Guests at the Christie’s preview in London were confused. When the auction house exhibited antiquities about to go on the block in a landmark sale last fall, visitors found, tucked among ancient pieces of carved stone, the soft, tactile sculptures of Barcelona-based artist Sergio Roger, who shapes antique linen into trompe-l’oeil versions of Greco-Roman art—the most regal, surreal plushies imaginable.

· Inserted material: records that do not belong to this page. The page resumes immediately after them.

/-- 41_semi_octet.md R114: SEMI_ENC_DIG on every SRC_LEN and every TXT: IncorrectSize(0) above N_TXT, InvalidDigits at
the first digit above 9, else ceil(D / 2) octets, an odd count padded with 0xF; LENF = CONSUMED = D. (Output overflow
cannot arise with the default capacities.) -/
def Obligations.SemiEncDigStoresPaddedDigitPairs : Prop :=
  ∀ s : State,
    (512 < s.srcLen.toNat → exec .semiEncDig s = .next (failedWith 2 0 s))
    ∧ ∀ ds : List Word, s.srcLen.toNat ≤ 512 → Holds s.mem.txt ds → (∀ d ∈ ds, d.toNat ≤ 9) →
      (ds.length = s.srcLen.toNat →
        ∃ t, exec .semiEncDig s = .next t ∧ Succeeded s t ((ds.length + 1) / 2) ds.length ds.length
          ∧ Stored s.mem.oct t.mem.oct (digitOctets ds)
          ∧ t.mem.txt = s.mem.txt ∧ t.mem.sep = s.mem.sep ∧ t.result = s.result)
      ∧ (ds.length < s.srcLen.toNat →
        (∀ d, readElem s.mem.txt ds.length = some d → 9 < d.toNat →
          exec .semiEncDig s = .next (failedWith 6 ds.length s))
        ∧ (readElem s.mem.txt ds.length = none →
          exec .semiEncDig s = .fault (.unwrittenElement .txt ds.length)))

/-- 41_semi_octet.md R115: SEMI_DEC_DIG with m = SRC_LEN octets and D = AUX digits: the size checks and Truncated in
order; then digits up to D, or up to a nibble 0xF that ends the stream; InvalidDigits at the octet of a nibble 0xA to
0xE met before; CONSUMED = ceil(D / 2). (Output overflow cannot arise: D is at most N_TXT.) -/
def Obligations.SemiDecDigReadsDigitsUpToCountOrTerminator : Prop :=
  ∀ s : State,
    (512 < s.srcLen.toNat → exec .semiDecDig s = .next (failedWith 2 0 s))
    ∧ (s.srcLen.toNat ≤ 512 → 512 < s.aux.toNat → exec .semiDecDig s = .next (failedWith 2 0 s))
    ∧ (s.srcLen.toNat ≤ 512 → s.aux.toNat ≤ 512 → s.srcLen.toNat < (s.aux.toNat + 1) / 2 →
        exec .semiDecDig s = .next (failedWith 3 s.srcLen.toNat s))
    ∧ ∀ ds : List Nat, s.srcLen.toNat ≤ 512 → s.aux.toNat ≤ 512 → (s.aux.toNat + 1) / 2 ≤ s.srcLen.toNat →
      (∀ k < ds.length, nibbleAt s.mem.oct k = ds[k]?) → (∀ d ∈ ds, d ≤ 9) →
      ((ds.length = s.aux.toNat ∨ (ds.length < s.aux.toNat ∧ nibbleAt s.mem.oct ds.length = some 0xF)) →
        ∃ t, exec .semiDecDig s = .next t ∧ Succeeded s t ds.length ds.length ((s.aux.toNat + 1) / 2)
          ∧ Stored s.mem.txt t.mem.txt (ds.map (BitVec.ofNat 32))
          ∧ t.mem.sep = s.mem.sep ∧ t.mem.oct = s.mem.oct ∧ t.result = s.result)
      ∧ (ds.length < s.aux.toNat →
        (∀ n, nibbleAt s.mem.oct ds.length = some n → 0xA ≤ n → n ≤ 0xE →
          exec .semiDecDig s = .next (failedWith 6 (ds.length / 2) s))
        ∧ (nibbleAt s.mem.oct ds.length = none →
          exec .semiDecDig s = .fault (.unwrittenElement .oct (ds.length / 2))))

/-- 41_semi_octet.md R117: SEMI_ENC_TZ on every ARG: a magnitude above 79 raises InvalidDigits(0); otherwise RESULT is
the octet with the units digit high, the tens digit in bits 2:0 and the sign in bit 3. No buffer changes (log 23). -/
def Obligations.SemiEncTzWritesSignedOctet : Prop :=
  ∀ s : State,
    (79 < s.arg.toInt.natAbs → exec .semiEncTz s = .next (failedWith 6 0 s))
    ∧ (s.arg.toInt.natAbs ≤ 79 → exec .semiEncTz s = .next { s with
        result := BitVec.ofNat 32 (s.arg.toInt.natAbs % 10 * 16 + s.arg.toInt.natAbs / 10
          + (if s.arg.toInt < 0 then 8 else 0))
        errCode := 0, dstLen := 0, lenf := 0, consumed := 0, busy := false, done := true })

  • Roger seeks out antique linen to create sculptures like Aphrodite, 2022. “I am in love with its patina and texture,” he says of the material. “It resembles old marble.”

    Adrien Dirand
  • The average piece takes Roger four months to complete. “It’s a labor-intensive process,” he says.

    Adrien Dirand

“My work plays with expectations,” says Roger. “I want to surprise the viewer so they have to come close to the piece in order to understand it.” His pieces hold a mirror up to our notions of the classical ideal, capturing the idea rather than the aspirational perfection normally associated with the genre. “The linen itself has limitations—I’ll never be able to faithfully recreate all the details,” like the whorl of curls on a marble bust or the sharp fluting on an Ionic column, Roger adds. In pieces like Cyrene, which renders a torso dripping with starched-linen pleats, or Jupiter, which reinterprets the god’s profuse curls and beard with intricate—but inexact—stitching, Roger creates surprising, idiosyncratic art that edifies the fallible and winks at the inexorable passage of time. “I’m interested in absence and deterioration and the remains of history,” he explains. “When we think about traditional sculpture, we think of strong materials that last a long time, but fabric has the opposite connotations: It’s something feminine, intimate and impermanent.”

Mythological figures are a fitting subject for Roger’s work, like Jupiter, 2022. “Textiles and weaving are a recurrent theme in Greek and Roman mythology and linen has a strong connection to the ancient civilizations of the Mediterranean,” he says.